Exercise goal: Your reply must contain exactly the lines running from the one with "(State.powerOn x0 x1 x2).pending = x0.pending := by" to the last line of the entries below, both included, and no other lines.

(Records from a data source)
@[simp] theorem State.servePoisoned_pending : ∀ x0 x1 x2, (State.servePoisoned x0 x1 x2).pending = x0.pending := by
  intro x0 x1 x2
  unfold State.servePoisoned
  simp

@[simp] theorem State.lineLost_pending : ∀ x0 x1 x2, (State.lineLost x0 x1 x2).pending = x0.pending := by
  intro x0 x1 x2
  unfold State.lineLost
  simp

@[simp] theorem State.completeReq_pending : ∀ x0 x1 x2, (State.completeReq x0 x1 x2).pending = x0.pending := by
  intro x0 x1 x2
  unfold State.completeReq
  try dsimp -iota only
  (repeat' split) <;> simp

@[simp] theorem State.retryDone_pending : ∀ x0 x1 x2, (State.retryDone x0 x1 x2).pending = x0.pending := by
  intro x0 x1 x2
  unfold State.retryDone
  try dsimp -iota only
  (repeat' split) <;> simp

@[simp] theorem State.augerTake_pending : ∀ x0 x1 x2, (State.augerTake x0 x1 x2).pending = x0.pending := by
  intro x0 x1 x2
  unfold State.augerTake
  try dsimp -iota only
  (repeat' split) <;> simp

@[simp] theorem State.planeGets_pending : ∀ x0 x1 x2 x3 x4, (State.planeGets x0 x1 x2 x3 x4).pending = x0.pending := by
  intro x0 x1 x2 x3 x4
  unfold State.planeGets
  rfl

@[simp] theorem State.agentTake_pending : ∀ x0 x1 x2 x3 x4, (State.agentTake x0 x1 x2 x3 x4).pending = x0.pending := by
  intro x0 x1 x2 x3 x4
  unfold State.agentTake
  try dsimp -iota only
  (repeat' split) <;> simp

@[simp] theorem State.spareSwitched_pending : ∀ x0 x1 x2, (State.spareSwitched x0 x1 x2).pending = x0.pending := by
  intro x0 x1 x2
  unfold State.spareSwitched
  try dsimp -iota only
  (repeat' split) <;> simp

@[simp] theorem State.spareWindow_pending : ∀ x0 x1, (State.spareWindow x0 x1).pending = x0.pending := by
  intro x0 x1
  unfold State.spareWindow
  simp

@[simp] theorem State.patrolLost_pending : ∀ x0 x1 x2, (State.patrolLost x0 x1 x2).pending = x0.pending := by
  intro x0 x1 x2
  unfold State.patrolLost
  try dsimp -iota only
  (repeat' split) <;> simp

@[simp] theorem State.patrol_pending : ∀ x0 x1 x2 x3, (State.patrol x0 x1 x2 x3).pending = x0.pending := by
  intro x0 x1 x2 x3
  unfold State.patrol
  try dsimp -iota only
  (repeat' split) <;> simp

@[simp] theorem State.loftPatrol_pending : ∀ x0 x1 x2, (State.loftPatrol x0 x1 x2).pending = x0.pending := by
  intro x0 x1 x2
  unfold State.loftPatrol
  simp

@[simp] theorem State.loftStream_pending : ∀ s x i f, (State.loftStream s x i f).pending = s.pending := by
  intro s x i f; unfold State.loftStream
  split
  · simp
  · split
    · split <;> simp
    · simp

@[simp] theorem State.loftBad_pending : ∀ x0 x1, (State.loftBad x0 x1).pending = x0.pending := by
  intro x0 x1
  unfold State.loftBad
  try dsimp -iota only
  (repeat' split) <;> simp

@[simp] theorem State.startMig_pending : ∀ x0 x1 x2, (State.startMig x0 x1 x2).pending = x0.pending := by
  intro x0 x1 x2
  unfold State.startMig
  try dsimp -iota only
  (repeat' split) <;> simp

@[simp] theorem State.epochEnd_pending : ∀ x0 x1, (State.epochEnd x0 x1).pending = x0.pending := by
  intro x0 x1
  unfold State.epochEnd
  simp

theorem State.migStep_pending : ∀ s p x f, (∀ a b, (f a b).pending = s.pending) → (State.migStep s p x f).pending = s.pending := by
  intro s p x f h; unfold State.migStep; (repeat' split) <;> simp [h]

@[simp] theorem State.setMig_pending : ∀ x0 x1 x2, (State.setMig x0 x1 x2).pending = x0.pending := by
  intro x0 x1 x2
  unfold State.setMig
  rfl

@[simp] theorem State.cutover_pending : ∀ x0 x1, (State.cutover x0 x1).pending = x0.pending := by
  intro x0 x1
  unfold State.cutover
  try dsimp -iota only
  repeat' (first | (refine State.passWrite_pending _ _ _ _ _ _ (fun _ => ?_)) | (refine State.armedStream_pending _ _ _ _ (fun _ => ?_)) | (refine State.blockAgain_pending _ _ _ _ _ (fun _ _ _ => ?_)) | (refine State.cmdRead_pending _ _ _ _ _ _ (fun _ _ => ?_)) | (refine State.seqCmd_pending _ _ _ _ (fun _ => ?_)) | (refine State.namedStream_pending _ _ _ _ (fun _ => ?_)) | (refine State.migStep_pending _ _ _ _ (fun _ _ => ?_)) | (refine State.planeCheck_pending _ _ _ _ _ (fun _ _ => ?_)) | (refine State.forAll_pending _ _ _ _ (fun _ _ => ?_)) | split)
  all_goals first
      | (simp; done)
      | (apply State.forAll_pending; intros; (repeat' split) <;> simp; done)
      | (simp_all; done)

@[simp] theorem State.modAon_pending : ∀ x0 x1, (State.modAon x0 x1).pending = x0.pending := by
  intro x0 x1
  unfold State.modAon
  rfl

@[simp] theorem State.modPower_pending : ∀ x0 x1, (State.modPower x0 x1).pending = x0.pending := by
  intro x0 x1
  unfold State.modPower
  rfl

@[simp] theorem State.modThermal_pending : ∀ x0 x1, (State.modThermal x0 x1).pending = x0.pending := by
  intro x0 x1
  unfold State.modThermal
  rfl

@[simp] theorem State.modBoot_pending : ∀ x0 x1, (State.modBoot x0 x1).pending = x0.pending := by
  intro x0 x1
  unfold State.modBoot
  rfl

@[simp] theorem State.postPower_pending : ∀ x0 x1 x2, (State.postPower x0 x1 x2).pending = x0.pending := by
  intro x0 x1 x2
  unfold State.postPower
  simp

@[simp] theorem State.postThermal_pending : ∀ x0 x1 x2 x3, (State.postThermal x0 x1 x2 x3).pending = x0.pending := by
  intro x0 x1 x2 x3
  unfold State.postThermal
  simp

@[simp] theorem State.limitReached_pending : ∀ x0, (State.limitReached x0).pending = x0.pending := by
  intro x0
  unfold State.limitReached
  simp

@[simp] theorem State.throttle_pending : ∀ x0, (State.throttle x0).pending = x0.pending := by
  intro x0
  unfold State.throttle
  try dsimp -iota only
  (repeat' split) <;> simp

@[simp] theorem State.throttleEvent_pending : ∀ s t, (State.throttleEvent s t).pending = s.pending := by
  intro s t; unfold State.throttleEvent; try dsimp -iota only
  (repeat' split) <;> simp

@[simp] theorem State.evaluate_pending : ∀ x0 x1 x2 x3, (State.evaluate x0 x1 x2 x3).pending = x0.pending := by
  intro x0 x1 x2 x3
  unfold State.evaluate
  simp

@[simp] theorem State.settled_pending : ∀ x0, (State.settled x0).pending = x0.pending := by
  intro x0
  unfold State.settled
  try dsimp -iota only
  (repeat' split) <;> simp

@[simp] theorem State.setRail_pending : ∀ x0 x1 x2, (State.setRail x0 x1 x2).pending = x0.pending := by
  intro x0 x1 x2
  unfold State.setRail
  rfl

@[simp] theorem State.nextRails_pending : ∀ s l, (State.nextRails s l).1.pending = s.pending := by
  intro s l
  fun_induction State.nextRails s l <;> simp_all

@[simp] theorem State.railsDown_pending : ∀ x0, (State.railsDown x0).pending = x0.pending := by
  intro x0
  unfold State.railsDown
  try dsimp -iota only
  (repeat' split) <;> simp

@[simp] theorem State.loseAll_pending : ∀ x0, (State.loseAll x0).pending = x0.pending := by
  intro x0
  unfold State.loseAll
  rfl

@[simp] theorem State.railsOff_pending : ∀ x0, (State.railsOff x0).pending = x0.pending := by
  intro x0
  unfold State.railsOff
  simp

@[simp] theorem State.moduleFault_pending : ∀ x0 x1 x2, (State.moduleFault x0 x1 x2).pending = x0.pending := by
  intro x0 x1 x2
  unfold State.moduleFault
  simp

@[simp] theorem State.postTrip_pending : ∀ x0, (State.postTrip x0).pending = x0.pending := by
  intro x0
  unfold State.postTrip
  try dsimp -iota only
  (repeat' split) <;> simp

@[simp] theorem State.trip_pending : ∀ x0 x1 x2, (State.trip x0 x1 x2).pending = x0.pending := by
  intro x0 x1 x2
  unfold State.trip
  simp

@[simp] theorem State.conflict_pending : ∀ x0 x1 x2 x3, (State.conflict x0 x1 x2 x3).pending = x0.pending := by
  intro x0 x1 x2 x3
  unfold State.conflict
  simp

@[simp] theorem State.checkClaim_pending : ∀ x0 x1 x2 x3, (State.checkClaim x0 x1 x2 x3).pending = x0.pending := by
  intro x0 x1 x2 x3
  unfold State.checkClaim
  simp

@[simp] theorem State.ungate_pending : ∀ x0 x1, (State.ungate x0 x1).pending = x0.pending := by
  intro x0 x1
  unfold State.ungate
  simp

@[simp] theorem State.gate_pending : ∀ x0 x1, (State.gate x0 x1).pending = x0.pending := by
  intro x0 x1
  unfold State.gate
  try dsimp -iota only
  (repeat' split) <;> simp

@[simp] theorem State.idleTick_pending : ∀ x0 x1, (State.idleTick x0 x1).pending = x0.pending := by
  intro x0 x1
  unfold State.idleTick
  simp

@[simp] theorem State.idle_pending : ∀ x0, (State.idle x0).pending = x0.pending := by
  intro x0
  unfold State.idle
  simp

@[simp] theorem State.commitImage_pending : ∀ x0, (State.commitImage x0).pending = x0.pending := by
  intro x0
  unfold State.commitImage
  simp

@[simp] theorem State.setStage_pending : ∀ x0 x1, (State.setStage x0 x1).pending = x0.pending := by
  intro x0 x1
  unfold State.setStage
  rfl

@[simp] theorem State.recover_pending : ∀ x0 x1, (State.recover x0 x1).pending = x0.pending := by
  intro x0 x1
  unfold State.recover
  rfl

@[simp] theorem State.makeReady_pending : ∀ x0, (State.makeReady x0).pending = x0.pending := by
  intro x0
  unfold State.makeReady
  simp

@[simp] theorem State.finishBoot_pending : ∀ x0, (State.finishBoot x0).pending = x0.pending := by
  intro x0
  unfold State.finishBoot
  simp

@[simp] theorem State.resumeBoot_pending : ∀ x0, (State.resumeBoot x0).pending = x0.pending := by
  intro x0
  unfold State.resumeBoot
  simp

@[simp] theorem State.bootCores_pending : ∀ x0, (State.bootCores x0).pending = x0.pending := by
  intro x0
  unfold State.bootCores
  simp

@[simp] theorem State.bootLinks_pending : ∀ x0, (State.bootLinks x0).pending = x0.pending := by
  intro x0
  unfold State.bootLinks
  simp

@[simp] theorem State.bootYard_pending : ∀ x0, (State.bootYard x0).pending = x0.pending := by
  intro x0
  unfold State.bootYard
  simp

@[simp] theorem State.belowGuarantee_pending : ∀ x0, (State.belowGuarantee x0).pending = x0.pending := by
  intro x0
  unfold State.belowGuarantee
  simp

@[simp] theorem State.railsGood_pending : ∀ x0, (State.railsGood x0).pending = x0.pending := by
  intro x0
  unfold State.railsGood
  rfl

@[simp] theorem State.startRails_pending : ∀ x0, (State.startRails x0).pending = x0.pending := by
  intro x0
  unfold State.startRails
  simp

@[simp] theorem State.powerOn_pending : ∀ x0 x1 x2, (State.powerOn x0 x1 x2).pending = x0.pending := by
  intro x0 x1 x2
  unfold State.powerOn
  simp

@[simp] theorem State.powerOff_pending : ∀ x0, (State.powerOff x0).pending = x0.pending := by
  intro x0
  unfold State.powerOff
  simp

@[simp] theorem State.railGood_pending : ∀ x0 x1, (State.railGood x0 x1).pending = x0.pending := by
  intro x0 x1
  unfold State.railGood
  simp

@[simp] theorem State.railLate_pending : ∀ x0 x1 x2, (State.railLate x0 x1 x2).pending = x0.pending := by
  intro x0 x1 x2
  unfold State.railLate
  simp

@[simp] theorem State.railDown_pending : ∀ x0 x1, (State.railDown x0 x1).pending = x0.pending := by
  intro x0 x1
  unfold State.railDown
  simp

@[simp] theorem State.sillBoot_pending : ∀ x0 x1, (State.sillBoot x0 x1).pending = x0.pending := by
  intro x0 x1
  unfold State.sillBoot
  try dsimp -iota only
  (repeat' split) <;> simp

Exercise result:
@[simp] theorem State.powerOn_pending : ∀ x0 x1 x2, (State.powerOn x0 x1 x2).pending = x0.pending := by
  intro x0 x1 x2
  unfold State.powerOn
  simp

@[simp] theorem State.powerOff_pending : ∀ x0, (State.powerOff x0).pending = x0.pending := by
  intro x0
  unfold State.powerOff
  simp

@[simp] theorem State.railGood_pending : ∀ x0 x1, (State.railGood x0 x1).pending = x0.pending := by
  intro x0 x1
  unfold State.railGood
  simp

@[simp] theorem State.railLate_pending : ∀ x0 x1 x2, (State.railLate x0 x1 x2).pending = x0.pending := by
  intro x0 x1 x2
  unfold State.railLate
  simp

@[simp] theorem State.railDown_pending : ∀ x0 x1, (State.railDown x0 x1).pending = x0.pending := by
  intro x0 x1
  unfold State.railDown
  simp

@[simp] theorem State.sillBoot_pending : ∀ x0 x1, (State.sillBoot x0 x1).pending = x0.pending := by
  intro x0 x1
  unfold State.sillBoot
  try dsimp -iota only
  (repeat' split) <;> simp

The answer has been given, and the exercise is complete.